## Problem to solve
Copy each line of the entries beneath that contains the word "pairwise".

Stored data Block Start

/-- WBIN on one element. -/
def binElem (f : Fmt) (op : BinOp) (rm : RM) (a b : Nat) : Nat × Flags :=
  let x := decode f a
  let y := decode f b
  let sn := snanFlag [x, y]
  match op with
  | .copysign => (setSign f (signOf f b) a, 0)
  | .max => maxMin f true a b
  | .min => maxMin f false a b
  | .add => if f = .int32 then satInt32 (intVal f a + intVal f b) else
      let r := fusedSum f .ieee rm [x, y] false
      (r.1, r.2 ||| sn)
  | .sub => if f = .int32 then satInt32 (intVal f a - intVal f b) else
      let r := fusedSum f .ieee rm [x, y.negate] false
      (r.1, r.2 ||| sn)
  | .mul => if f = .int32 then satInt32 (intVal f a * intVal f b) else
      let m := mulNum x y
      let r := fusedSum f .ieee rm [m.1] m.2
      (r.1, r.2 ||| sn)
  | .div =>
      let r := divNum f rm x y
      (r.1, r.2 ||| sn)

/-- WFMA on one element: a × b + c, one rounding. For infinity times zero plus a quiet NaN, IEEE 754-2019 leaves
INVALID to the implementation: the free value of `Config`. -/
def fmaElem (f : Fmt) (rm : RM) (a b c : Nat) : Nat × Flags :=
  let x := decode f a
  let y := decode f b
  let z := decode f c
  let m := mulNum x y
  let r := fusedSum f .ieee rm [m.1, z] m.2
  let fl := if m.2 && z.isNaN && !z.isSNaN then flagIf Config.fmaQuietNanInvalid fInvalid else r.2
  (r.1, fl ||| snanFlag [x, y, z])

/-- WUN on one element. -/
def unElem (f : Fmt) (op : UnOp) (rm : RM) (a : Nat) : Nat × Flags :=
  match op with
  | .neg => (setSign f (!signOf f a) a, 0)
  | .abs => (setSign f false a, 0)
  | .sqrt =>
    let x := decode f a
    let r := sqrtNum f rm x
    (r.1, r.2 ||| snanFlag [x])

/-- Power of two as an element (exact). -/
def pow2Bits (f : Fmt) (neg : Bool) (e : Int) : Nat := (roundFloat f .ieee .rne neg 1 e).1

/-! ### Conversion (R51 to R54) and stochastic rounding (R55, R56) -/

/-- The range of an integer format. -/
def intMin (f : Fmt) : Int := -(2 ^ (fmtBits f - 1) : Int)
/-- The range of an integer format. -/
def intMax (f : Fmt) : Int := 2 ^ (fmtBits f - 1) - 1

/-- Nearer end of an integer target's range (Tables 2.7, 2.8). -/
def intEnd (f : Fmt) (neg : Bool) : Nat := ofSigned (fmtBits f) (if neg then intMin f else intMax f)

/-- A finite value rounded to an integer target. -/
def roundInt (f : Fmt) (rm : RM) (neg : Bool) (sig : Nat) (exp : Int) : Nat × Flags :=
  let (q, ch) := roundTo rm neg sig exp 0
  let v : Int := if neg then -(q : Int) else q
  if v < intMin f ∨ intMax f < v then (intEnd f neg, fInvalid) else (ofSigned (fmtBits f) v, flagIf ch fInexact)

/-- Whether bracket `lo + 1` is taken: `sig` shifted down by `sh` bits, with the generator's output `r` (R55). -/
def srUp (sig sh r : Nat) : Bool := decide (2 ^ 16 ≤ sig % 2 ^ sh * 2 ^ 16 / 2 ^ sh + r % 2 ^ 16)

/-- Whether a value below the smallest normal one is tiny (R54): rounded with the same `r` to the target's precision, the exponent
unbounded, it stays below the smallest normal value (DEDUCED, log entry 14). -/
def srTiny (f : Fmt) (sig : Nat) (exp : Int) (r : Nat) : Bool :=
  let p := fspec f
  let lsb := topExp sig exp - p.m
  let q := if lsb ≤ exp then sig * 2 ^ (exp - lsb).toNat
    else sig / 2 ^ (lsb - exp).toNat + (if srUp sig (lsb - exp).toNat r then 1 else 0)
  decide (topExp q lsb < 1 - (p.bias : Int))

/-- Stochastic rounding of a finite value to JF16, JF8E or JF8M with the generator's output `r` (R55). Below the smallest normal
value JF8E and JF8M take their brackets on the subnormal grid, and UNDERFLOW follows `srTiny`. -/
def roundStochastic (f : Fmt) (neg : Bool) (sig : Nat) (exp : Int) (r : Nat) : Nat × Flags :=
  let p := fspec f
  let emin : Int := 1 - p.bias
  let e := topExp sig exp
  let lsb := if p.sub then max (e - p.m) (emin - p.m) else e - p.m
  if lsb ≤ exp then
    let q := sig * 2 ^ (exp - lsb).toNat
    if e < emin ∧ p.sub = false then (withSign f neg 0, fUnderflow ||| fInexact)
    else
      let mag := magBits p q lsb
      if p.maxMag < mag then (maxBits f neg, fOvfSat ||| fInexact) else (withSign f neg mag, 0)
  else
    let sh := (lsb - exp).toNat
    let q := sig / 2 ^ sh + (if srUp sig sh r then 1 else 0)
    let ch := decide (sig % 2 ^ sh ≠ 0)
    if e < emin ∧ p.sub = true then
      (withSign f neg q, flagIf ch (fInexact ||| flagIf (srTiny f sig exp r) fUnderflow))
    else if q = 0 ∨ topExp q lsb < emin then (withSign f neg 0, fUnderflow ||| fInexact)
    else
      let mag := magBits p q lsb
      if p.maxMag < mag then (maxBits f neg, fOvfSat ||| fInexact) else (withSign f neg mag, flagIf ch fInexact)

/-- Conversion of one element from `src` to `dst`; `r` carries the generator's output when the op rounds
stochastically. FMT equal to the source copies exactly (Table 5.1). -/
def convertElem (dst src : Fmt) (rm : RM) (r : Option Nat) (a : Nat) : Nat × Flags :=
  if dst = src then (a, 0)
  else
    let fl := readFlags src a
    match decode src a with
    | .nan s => if isFloat dst then (canonicalNaN dst, fl ||| flagIf s fInvalid) else (0, fl ||| fInvalid)
    | .inf n =>
      if isFloat dst then
        if (fspec dst).inf then (infBits dst n, fl) else (maxBits dst n, fl ||| fOvfSat)
      else (intEnd dst n, fl ||| fInvalid)
    | .zero n => (if isFloat dst then withSign dst n 0 else 0, fl)
    | .fin n s e =>
      if isFloat dst then
        match r with
        | some k => if isShort dst then
            let x := roundStochastic dst n s e k
            (x.1, fl ||| x.2)
          else
            let x := roundFloat dst (convRule dst) rm n s e
            (x.1, fl ||| x.2)
        | none =>
          let x := roundFloat dst (convRule dst) rm n s e
          (x.1, fl ||| x.2)
      else
        let x := roundInt dst rm n s e
        (x.1, fl ||| x.2)

/-- The mixing function of R56. -/
def mix (z0 : BitVec 64) : BitVec 64 :=
  let z := z0 + 0x9E3779B97F4A7C15
  let z := (z ^^^ (z >>> 30)) * 0xBF58476D1CE4E5B9
  let z := (z ^^^ (z >>> 27)) * 0x94D049BB133111EB
  z ^^^ (z >>> 31)

/-- The generator of R56. -/
def srBits (seed worker step op elem : Nat) : BitVec 64 :=
  let b := BitVec.ofNat 64
  let x := mix (b seed ^^^ b worker)
  let x := mix (x ^^^ b step)
  mix (x ^^^ ((b op <<< 32) ||| b elem))

/-! ### Exact sum (R58 to R60) -/

/-- The fields of an exact-sum partial (Table 2.10), `a` in units of 2^−149. -/
structure ExactP where
  nan     : Bool
  pinf    : Bool
  ninf    : Bool
  notNeg0 : Bool
  notPos0 : Bool
  terms   : Nat
  a       : Int
  deriving DecidableEq, Repr

/-- No term. -/
def ExactP.empty : ExactP := ⟨false, false, false, false, false, 0, 0⟩

/-- A Boolean as a bit. -/
def bit (b : Bool) : Nat := if b then 1 else 0

/-- Layout of Table 2.10. -/
def ExactP.pack (p : ExactP) : BitVec 384 :=
  BitVec.ofNat 384 (bit p.nan * 2 ^ 383 + bit p.pinf * 2 ^ 382 + bit p.ninf * 2 ^ 381 + bit p.notNeg0 * 2 ^ 380
    + bit p.notPos0 * 2 ^ 379 + p.terms % 2 ^ 48 * 2 ^ 328 + ofSigned 320 p.a)

/-- Layout of Table 2.10, read. -/
def ExactP.unpack (b : BitVec 384) : ExactP :=
  ⟨b.getLsbD 383, b.getLsbD 382, b.getLsbD 381, b.getLsbD 380, b.getLsbD 379, b.toNat / 2 ^ 328 % 2 ^ 48,
    toSigned 320 b.toNat⟩

/-- The partial of one term. -/
def exactTerm (x : Num) : ExactP :=
  let n0 := decide (x ≠ .zero true)
  let p0 := decide (x ≠ .zero false)
  match x with
  | .nan _ => ⟨true, false, false, n0, p0, 1, 0⟩
  | .inf false => ⟨false, true, false, n0, p0, 1, 0⟩
  | .inf true => ⟨false, false, true, n0, p0, 1, 0⟩
  | .zero _ => ⟨false, false, false, n0, p0, 1, 0⟩
  | .fin n s e => ⟨false, false, false, n0, p0, 1, (if n then -1 else 1) * (s : Int) * 2 ^ (e + 149).toNat⟩

/-- Combines two partials (R58); none when the term limit of R59 would be reached. -/
def exactCombine (x y : ExactP) : Option ExactP :=
  if 2 ^ 42 ≤ x.terms + y.terms then none
  else some ⟨x.nan || y.nan, x.pinf || y.pinf, x.ninf || y.ninf, x.notNeg0 || y.notNeg0, x.notPos0 || y.notPos0,
    x.terms + y.terms, x.a + y.a⟩

/-- Exact sum of a list of terms. -/
def exactSum : List Num → Option ExactP
  | [] => some ExactP.empty
  | x :: xs => (exactSum xs).bind (fun p => exactCombine (exactTerm x) p)

/-- Non-finite and zero results of both sums (R60), else the rounding of ± a × 2^exp. -/
def sumResult (f : Fmt) (rm : RM) (nan pinf ninf notNeg0 notPos0 : Bool) (a : Int) (exp : Int) (empty : Bool) :
    Nat × Flags :=
  if nan then (canonicalNaN f, flagIf (pinf && ninf) fInvalid)
  else if pinf && ninf then (canonicalNaN f, fInvalid)
  else if pinf then (infBits f false, 0)
  else if ninf then (infBits f true, 0)
  else if a = 0 then
    (withSign f (if empty then false else if !notNeg0 then true else if !notPos0 then false else decide (rm = .rdn)) 0, 0)
  else roundFloat f .ieee rm (decide (a < 0)) a.natAbs exp

/-- The result of an exact sum in FP32 or FP64. -/
def exactResult (f : Fmt) (rm : RM) (p : ExactP) : Nat × Flags :=
  sumResult f rm p.nan p.pinf p.ninf p.notNeg0 p.notPos0 p.a (-149) (decide (p.terms = 0))

/-! ### Reproducible sum (R61 to R63) -/

/-- M of the first pass: the largest exponent of the finite non-zero terms, else −32,768. -/
def reproM (xs : List Num) : Int :=
  xs.foldl (fun m x => match x with | .fin _ s e => max m (topExp s e) | _ => m) (-32768)

/-- The fields of a reproducible-sum partial (Table 2.11). -/
structure ReproP where
  nan     : Bool
  pinf    : Bool
  ninf    : Bool
  notNeg0 : Bool
  notPos0 : Bool
  m       : Int
  s       : Int
  deriving DecidableEq, Repr

/-- No term, with binning exponent `m`. -/
def ReproP.empty (m : Int) : ReproP := ⟨false, false, false, false, false, m, 0⟩

/-- Layout of Table 2.11. -/
def ReproP.pack (p : ReproP) : BitVec 256 :=
  BitVec.ofNat 256 (bit p.nan * 2 ^ 255 + bit p.pinf * 2 ^ 254 + bit p.ninf * 2 ^ 253 + bit p.notNeg0 * 2 ^ 252
    + bit p.notPos0 * 2 ^ 251 + ofSigned 16 p.m * 2 ^ 224 + ofSigned 192 p.s)

/-- Layout of Table 2.11, read. -/
def ReproP.unpack (b : BitVec 256) : ReproP :=
  ⟨b.getLsbD 255, b.getLsbD 254, b.getLsbD 253, b.getLsbD 252, b.getLsbD 251, toSigned 16 (b.toNat / 2 ^ 224),
    toSigned 192 b.toNat⟩

/-- The contribution of one term with binning exponent `m`: trunc(x / 2^(m − 119)). -/
def reproTerm (m : Int) (x : Num) : ReproP :=
  let n0 := decide (x ≠ .zero true)
  let p0 := decide (x ≠ .zero false)
  match x with
  | .nan _ => ⟨true, false, false, n0, p0, m, 0⟩
  | .inf false => ⟨false, true, false, n0, p0, m, 0⟩
  | .inf true => ⟨false, false, true, n0, p0, m, 0⟩
  | .zero _ => ⟨false, false, false, n0, p0, m, 0⟩
  | .fin n s e =>
    let t := (roundTo .rtz n s e (m - 119)).1
    ⟨false, false, false, n0, p0, m, if n then -(t : Int) else t⟩

/-- Combines two partials; none when their M differ (R63). -/
def reproCombine (x y : ReproP) : Option ReproP :=
  if x.m = y.m then some ⟨x.nan || y.nan, x.pinf || y.pinf, x.ninf || y.ninf, x.notNeg0 || y.notNeg0,
    x.notPos0 || y.notPos0, x.m, x.s + y.s⟩ else none

/-- Second pass over a list of terms. -/
def reproSum (m : Int) (xs : List Num) : ReproP :=
  xs.foldr (fun x p => (reproCombine (reproTerm m x) p).getD p) (ReproP.empty m)

/-- The FP64 result of a reproducible sum. -/
def reproResult (rm : RM) (p : ReproP) : Nat × Flags :=
  sumResult .fp64 rm p.nan p.pinf p.ninf p.notNeg0 p.notPos0 p.s (p.m - 119)
    (!p.notNeg0 && !p.notPos0 && !p.nan && !p.pinf && !p.ninf)

/-! ### Plain reductions (R126) -/

/-- One level of the fixed pairwise tree. -/
def pairUp (f : Nat → Nat → Nat × Flags) : List Nat → List Nat × Flags
  | a :: b :: xs =>
    let r := f a b
    let t := pairUp f xs
    (r.1 :: t.1, r.2 ||| t.2)
  | xs => (xs, 0)

/-- The fixed pairwise tree; `fuel` bounds its depth. -/
def treeReduce (f : Nat → Nat → Nat × Flags) : Nat → List Nat → List Nat × Flags
  | 0, xs => (xs, 0)
  | fuel + 1, xs =>
    if xs.length ≤ 1 then (xs, 0)
    else
      let l := pairUp f xs
      let t := treeReduce f fuel l.1
      (t.1, l.2 ||| t.2)

/-- Combine of a plain reduction. -/
def redCombine (f : Fmt) (op : RedOp) (rm : RM) (a b : Nat) : Nat × Flags :=
  match op with
  | .sum => binElem f .add rm a b
  | .max => maxMin f true a b
  | .min => maxMin f false a b

/-! ### The Griddle's elements (R44 to R50) -/

/-- Operand as the Griddle decodes it: subnormals are zeros of their sign with FTZ_IN. -/
def gDecode (f : Fmt) (bits : Nat) : Num × Flags :=
  if isSubnormal f bits then (.zero (signOf f bits), fFtzIn) else (decode f bits, 0)

/-- One update of one accumulator element of a floating-point pair (R47 to R49). -/
def gUpdate (acc : Fmt) (af bf : Fmt) (rm : RM) (x : Nat) (prods : List (Nat × Nat)) : Nat × Flags :=
  let ops := prods.map (fun p => (gDecode af p.1, gDecode bf p.2))
  let ftz := ops.foldl (fun fl p => fl ||| p.1.2 ||| p.2.2) 0
  let ms := ops.map (fun p => mulNum p.1.1 p.2.1)
  let a := decode acc x
  let sn := snanFlag (a :: (ops.map (fun p => p.1.1) ++ ops.map (fun p => p.2.1)))
  let r := fusedSum acc .flush rm (a :: ms.map (fun m => m.1)) (ms.any (fun m => m.2))
  (r.1, (r.2 &&& ~~~ fInexact) ||| ftz ||| sn)

/-- One update of one accumulator element of an integer pair (R50). -/
def gUpdateInt (af bf : Fmt) (x : Nat) (prods : List (Nat × Nat)) : Nat × Flags :=
  satInt32 (prods.foldl (fun t p => t + intVal af p.1 * intVal bf p.2) (intVal .int32 x))

end Sys2Proof.Machine
end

Stored data Block End

## Solution below
/-- One level of the fixed pairwise tree. -/
/-- The fixed pairwise tree; `fuel` bounds its depth. -/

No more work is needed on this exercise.